Unite, Unison and the GMB have warned public service pension commissioner Lord Hutton that the changes will force Local Government Pensions Scheme members to stop saving for their retirement.
In the unions’ final submission to the commission, they warned that protection for low-paid scheme members would leave others paying as much as 14% of their income towards their pension.
The government announced in the spending review that public sector employees would have to pay an average 3% extra towards their pension in order to reduce government debts.
The inclusion of the LGPS members in the rise has been heavily criticised by unions because the scheme does not contribute to public debt and because it was later revealed that the 3% average increase in LGPS contributions was being used to make up for cuts to grants.
In their submission to Lord Hutton, the unions stated that it was “nothing more than a tax” that would see LGPS members earning more than £20,000 paying an extra £1,000 a year and those earning £40,000 paying an extra £2,280.
That in turn would lead to opt-outs and push up the increases needed even further, the unions argued.
“The specific nature of the LGPS is not being properly considered and solutions purporting to address issues with unfunded schemes are simply being applied to the funded LGPS without any consideration of the particular impact that will result on the scheme’s four million members”, their submission stated.
They warned that the government’s spending review announcement had made future reform more difficult. “Previously, the unions were prepared to enter into discussions on future reforms to the LGPS, this is now significantly more difficult.”
Unions have also expressed concern about Lord Hutton’s criticism of Fair Deal protection for the pension arrangements for outsourced workers and argued that it undermined the former Labour minister’s claim he did not want a “race to the bottom”.

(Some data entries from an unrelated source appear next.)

/-- Settles O26: the schedule word by word, and the scramble and the salts part by part. -/
theorem saltedScheduleFollowsStepsOneToFour : Obligations.SaltedScheduleFollowsStepsOneToFour := by
  refine fun seed T => ⟨getElem_maskSeed seed, fun j hj => ?_, scrambleWord_parts, fun j hj => ?_, saltWord_add_twelve,
    fun m i hi => ?_⟩
  · rw [rd_saltedSchedule, if_pos hj]
  · rw [rd_saltedSchedule, if_neg (by omega)]
  · rw [saltWord_of_lt_twelve m hi]
    exact be32_parts _ _ _ _

/-! ### Steps 5 and 6 -/

/-- Consecutive passes of `n` applications each are one pass. -/
theorem foldl_range_mul {α : Type} (f : α → Nat → α) (x : α) (n : Nat) : ∀ m : Nat,
    (List.range m).foldl (fun x p => (List.range n).foldl (fun x q => f x (n * p + q)) x) x =
      (List.range (n * m)).foldl f x
  | 0 => rfl
  | m + 1 => by
    rw [List.range_succ, List.foldl_append, foldl_range_mul f x n m, Nat.mul_succ, List.range_add, List.foldl_append,
      List.foldl_map]
    rfl

/-- The schedule and the running pair after `n` applications of `KS`, from the salted schedule and the all-zero pair
(41_blockcipher64.md R140, R141). -/
def regenAfter (fn : Config.KsBlockFn) (seed : Vector Byte 48) (T : BcSchedule) (n : Nat) : Regen :=
  (List.range n).foldl (fun g m => regenPair fn g (2 * m)) { S := saltedSchedule seed T, L := 0, R := 0 }

section
variable (fn : Config.KsBlockFn) (seed : Vector Byte 48) (T : BcSchedule)

theorem regenAfter_succ (n : Nat) :
    regenAfter fn seed T (n + 1) = regenPair fn (regenAfter fn seed T n) (2 * n) := by
  rw [regenAfter, List.range_succ, List.foldl_append]
  rfl

/-- Nine applications, then four passes of 128, are 521 on consecutive pairs of words (41_blockcipher64.md R142). -/
theorem expand_eq_regenAfter : expand fn seed T = (regenAfter fn seed T 521).S := by
  have hindex (p q : Nat) : 18 + 256 * p + 2 * q = 2 * (9 + (128 * p + q)) := by omega
  simp only [expand, regenS, regenP, hindex]
  rw [foldl_range_mul (fun g m => regenPair fn g (2 * (9 + m))) _ 128 4, regenAfter, show 521 = 9 + 128 * 4 from rfl,
    List.range_add, List.foldl_append, List.foldl_map]

/-- What one application leaves: the new pair in its two words, every other word as it was. -/
theorem rd_regenAfter_succ {n : Nat} (hn : n < 521) (j : Nat) :
    rd (regenAfter fn seed T (n + 1)).S j =
      if j = 2 * n then (regenAfter fn seed T (n + 1)).L
      else if j = 2 * n + 1 then (regenAfter fn seed T (n + 1)).R
      else rd (regenAfter fn seed T n).S j := by
  rw [regenAfter_succ]
  simp only [regenPair, rd_wr]
  grind

/-- The running pair is the block function of the pair before, under the schedule as it stands. -/
theorem pair_regenAfter_succ (n : Nat) :
    ((regenAfter fn seed T (n + 1)).L, (regenAfter fn seed T (n + 1)).R) =
      ksBlock fn (regenAfter fn seed T n).S (regenAfter fn seed T n).L (regenAfter fn seed T n).R := by
  rw [regenAfter_succ]
  rfl

/-- A word is not written again once the applications have gone past it. -/
theorem rd_regenAfter_of_le {n m j : Nat} (hj : j < 2 * n) (hnm : n ≤ m) (hm : m ≤ 521) :
    rd (regenAfter fn seed T m).S j = rd (regenAfter fn seed T n).S j := by
  induction m, hnm using Nat.le_induction with
  | base => rfl
  | succ m hnm ih => rw [rd_regenAfter_succ fn seed T (by omega), if_neg (by omega), if_neg (by omega), ih (by omega)]

/-- Application `n` leaves its pair in words `2n` and `2n + 1` of the finished schedule. -/
theorem rd_expand_pair {n : Nat} (hn : n < 521) :
    rd (expand fn seed T) (2 * n) = (regenAfter fn seed T (n + 1)).L ∧
      rd (expand fn seed T) (2 * n + 1) = (regenAfter fn seed T (n + 1)).R := by
  have hlast {j : Nat} (hj : j < 2 * (n + 1)) : rd (expand fn seed T) j = rd (regenAfter fn seed T (n + 1)).S j := by
    rw [expand_eq_regenAfter]
    exact rd_regenAfter_of_le fn seed T hj hn (Nat.le_refl _)
  rw [hlast (by omega), hlast (by omega)]
  simp [rd_regenAfter_succ fn seed T hn]

end

/-- Settles O27: the chain is the schedule and the pair after each application. -/
theorem expandIsAChainOfSelfEncryptions : Obligations.ExpandIsAChainOfSelfEncryptions := by
  intro fn seed T
  refine ⟨fun n => (regenAfter fn seed T n).S, fun n => (regenAfter fn seed T n).L, fun n => (regenAfter fn seed T n).R,
    rfl, rfl, rfl, fun n _ => ?_, fun n hn => rd_regenAfter_succ fn seed T hn, expand_eq_regenAfter fn seed T,
    fun n hn => rd_expand_pair fn seed T hn⟩
  rw [pair_regenAfter_succ]
  cases fn with
  | feistel16 => rfl
  | encrypt4 => exact feistel_encryptKeys _ _ _

end Sys2Proof.Machine
end

section
/-! PROOF. The BC commands (41_blockcipher64.md R145 to R151) and the three PEEKs: the whole next state of each where its
checks pass and the host has not disturbed it. -/

namespace Sys2Proof.Machine

/-! ### Undisturbed stores -/

theorem State.installBc_of_calm {s : State} (h : s.disturbed = false) (c : Ctx) (v : BcCtx) :
    s.installBc c v = s.setBc c v := by
  simp [State.installBc, h]

/-- What an undisturbed command leaves when it stores `out` at `dst`, gives `w` in RESULT and completes with OK. -/
def State.storedOk (dst : Nat) (out : List Byte) (w : Word) (s : State) : State :=
  { s with mem := s.mem.writeBytes dst out, result := w, err := .ok, pending := none }

theorem State.complete_storeOutput_of_calm {s : State} (h : s.disturbed = false) (dst : Nat) (out : List Byte)
    (w : Word) : ((s.storeOutput dst out).setResult w).complete .ok = s.storedOk dst out w := by
  simp only [State.storeOutput, h]
  rfl

@[simp] theorem State.storedOk_mem (s : State) (dst : Nat) (out : List Byte) (w : Word) :
    (s.storedOk dst out w).mem = s.mem.writeBytes dst out := rfl

/-- A store changes memory, RESULT, ERR and BUSY, and no other part of the state. -/
theorem State.storedOk_frame (s : State) (dst : Nat) (out : List Byte) (w : Word) :
    s.storedOk dst out w =
      { s with mem := (s.storedOk dst out w).mem, result := w, err := .ok, pending := none } := rfl

/-! ### BC.INIT and BC.INITR -/

/-- A table whose bytes stand in memory, little-endian, is the one read there (20_memory.md R64). -/
theorem State.readTable_eq_of_bytes {s : State} {a : Args} {T : BcSchedule}
    (h : ∀ j : Fin 1042, ∀ b, b < 4 → byteOf T[j] b = s.mem.read (a.tbl.toNat + 4 * j.val + b)) :
    s.readTable a = T := by
  apply Vector.ext
  intro j hj
  rw [State.readTable, Vector.getElem_ofFn]
  exact Memory.loadLE32_of_bytes fun b hb => (h ⟨j, hj⟩ b hb).symm

theorem State.readSeed_eq_of_bytes {s : State} {a : Args} {seed : Vector Byte 48}
    (h : ∀ k : Fin 48, seed[k] = s.mem.read (a.src.toNat + k.val)) : s.readSeed a = seed := by
  apply Vector.ext
  intro k hk
  rw [State.readSeed, Vector.getElem_ofFn]
  exact (h ⟨k, hk⟩).symm

theorem State.entropySeed_eq_of_bytes {s : State} {seed : Vector Byte 48}
    (h : ∀ k : Fin 48, seed[k] = s.entropyByteAt k.val) : s.entropySeed = seed := by
  apply Vector.ext
  intro k hk
  rw [State.entropySeed, Vector.getElem_ofFn]
  exact (h ⟨k, hk⟩).symm

/-- Settles O28: the checks pass, and the work installs the context of the seed and the table read. -/
theorem bcInitBuildsTheContext : Obligations.BcInitBuildsTheContext := by
  intro s c seed T hc hcalm htblLen hseedLen htbl hsrc hseed hT
  have hpass : ∀ k ∈ checksOf (.bcInit c) s, k.fails = false := by
    simp [checksOf, rangeCheck_fails, readRanges, writeRange, Range.valid, Instr.ctx, hc, htblLen, hseedLen, htbl, hsrc]
  rw [exec_of_pass hpass]
  simp only [workOf]
  rw [State.installBc_of_calm hcalm, State.readSeed_eq_of_bytes hseed, State.readTable_eq_of_bytes hT]
  rfl

/-- The listed answers of the entropy port come first (log entry 9). -/
theorem State.entropyByteAt_of_listed {s : State} {bs rest : List Byte} (h : s.entropyIn = bs ++ rest) {k : Nat}
    (hk : k < bs.length) : s.entropyByteAt k = bs[k] := by
  rw [State.entropyByteAt, h, List.getD_append _ _ _ _ hk, List.getD_eq_getElem _ _ hk]

/-- Settles O29: as for BC.INIT, on the state that has drawn 48 bytes. -/
theorem bcInitrBuildsTheContextFromEntropy : Obligations.BcInitrBuildsTheContextFromEntropy := by
  refine ⟨fun s c seed T hc hcalm htblLen htbl hseed hT => ?_, fun s bs rest hin => ⟨fun k hk => ?_, ?_⟩⟩
  · have hpass : ∀ k ∈ checksOf (.bcInitr c) s, k.fails = false := by
      simp [checksOf, rangeCheck_fails, readRanges, writeRange, Range.valid, Instr.ctx, hc, htblLen, htbl]
    rw [exec_of_pass hpass]
    simp only [workOf]
    rw [State.installBc_of_calm (s := s.drewEntropy 48) hcalm, State.entropySeed_eq_of_bytes hseed,
      State.readTable_eq_of_bytes hT]
    rfl
  · exact State.entropyByteAt_of_listed hin hk
  · rw [hin, List.drop_left]

/-! ### Blocks of a buffer -/

/-- Each block of a transformed buffer, written to memory, is the Feistel run of the input block at its place
(41_blockcipher64.md R138). The input is read from `m'`, so that overlap does not matter. -/
theorem loadLE32_blockTransform (S : BcSchedule) (ks : List Nat) (m m' : Memory) (dst src : Nat) {n k : Nat}
    (hk : k < n) :
    ((m.writeBytes dst (blockTransform S ks (m'.readBytes src (8 * n)))).loadLE32 (dst + 8 * k),
      (m.writeBytes dst (blockTransform S ks (m'.readBytes src (8 * n)))).loadLE32 (dst + 8 * k + 4)) =
        feistel S ks (m'.loadLE32 (src + 8 * k)) (m'.loadLE32 (src + 8 * k + 4)) := by
  obtain ⟨hfst, hsnd⟩ := getElem_feistelWords S ks (m'.readWords src (2 * n)) k (by simp; omega)
  obtain ⟨hlt, hfst⟩ := List.getElem?_eq_some_iff.1 hfst
  obtain ⟨hlt', hsnd⟩ := List.getElem?_eq_some_iff.1 hsnd
  have hl := (Memory.loadLE32_writeBytes_words m dst (2 * k) _ hlt).trans hfst
  have hr := (Memory.loadLE32_writeBytes_words m dst (2 * k + 1) _ hlt').trans hsnd
  simp only [Memory.getElem_readWords, Nat.mul_add, ← Nat.mul_assoc, Nat.reduceMul, Nat.mul_one, ← Nat.add_assoc]
    at hl hr
  rw [show 8 * n = 4 * (2 * n) by omega, Memory.readBytes_eq_words, blockTransform_wordsToBytes, hl, hr]

/-- Transforming under the reversed keys gives the buffer back (41_blockcipher64.md R151). -/
theorem feistelWords_reverse (S : BcSchedule) {ks : List Nat} (hlen : 2 ≤ ks.length) (heven : ks.length % 2 = 0) :
    ∀ ws : List Word, ws.length % 2 = 0 → feistelWords S ks.reverse (feistelWords S ks ws) = ws
  | [], _ => rfl
  | [_], h => by simp at h
  | l :: r :: rest, h => by
    have hrest : rest.length % 2 = 0 := by simp at h; omega
    simp only [feistelWords, feistel_reverse S l r hlen heven, feistelWords_reverse S hlen heven rest hrest]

The government is set to consult stakeholders on whether the Fair Deal rules should be retained, but ministers have already indicated that it is keen to reduce costs for contractors and recently abolished the ‘two-tier’ code relating to pay and pensions for outsourced workers.
The unions – along with other stakeholders including the London Pension Fund Authority – backed the development of a career-average pension scheme, instead of a final-salary scheme, but said that it would have to be of the same “overall value” as the current LGPS.
But they ruled out support for a hybrid scheme, which Lord Hutton promised in his interim report to examine, describing it as “the worst of both worlds”.